WHAT IS EXPECTED » Search the material below for the string "unsigned" and copy each line where it appears.

DATASET »
-- ==== Sys2Proof/Word.lean ====
section
/-! DEFINITION. The word and byte types of the CRCU (00_scope.md R7, R9, R10).

Every value field is an unsigned 64-bit value (R7), and there is no signed arithmetic (R9).
The operators of R10 are `BitVec`'s own: `<<<` is `(a * 2^k) mod 2^64`, `>>>` is `floor (a / 2^k)`,
`^^^` and `&&&` are bitwise, `<` and `≤` compare the unsigned values. -/

namespace Sys2Proof

/-- The width of every value field (00_scope.md R7). -/
abbrev Word := BitVec 64

/-- One byte: an input data byte, a result byte, or one lane of the host bus. -/
abbrev Byte := BitVec 8

/-- `zext_64(b)` for a byte (00_scope.md R9). -/
abbrev Byte.toWord (b : Byte) : Word := b.setWidth 64

end Sys2Proof
end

ANSWER BOX »
Every value field is an unsigned 64-bit value (R7), and there is no signed arithmetic (R9).
`^^^` and `&&&` are bitwise, `<` and `≤` compare the unsigned values. -/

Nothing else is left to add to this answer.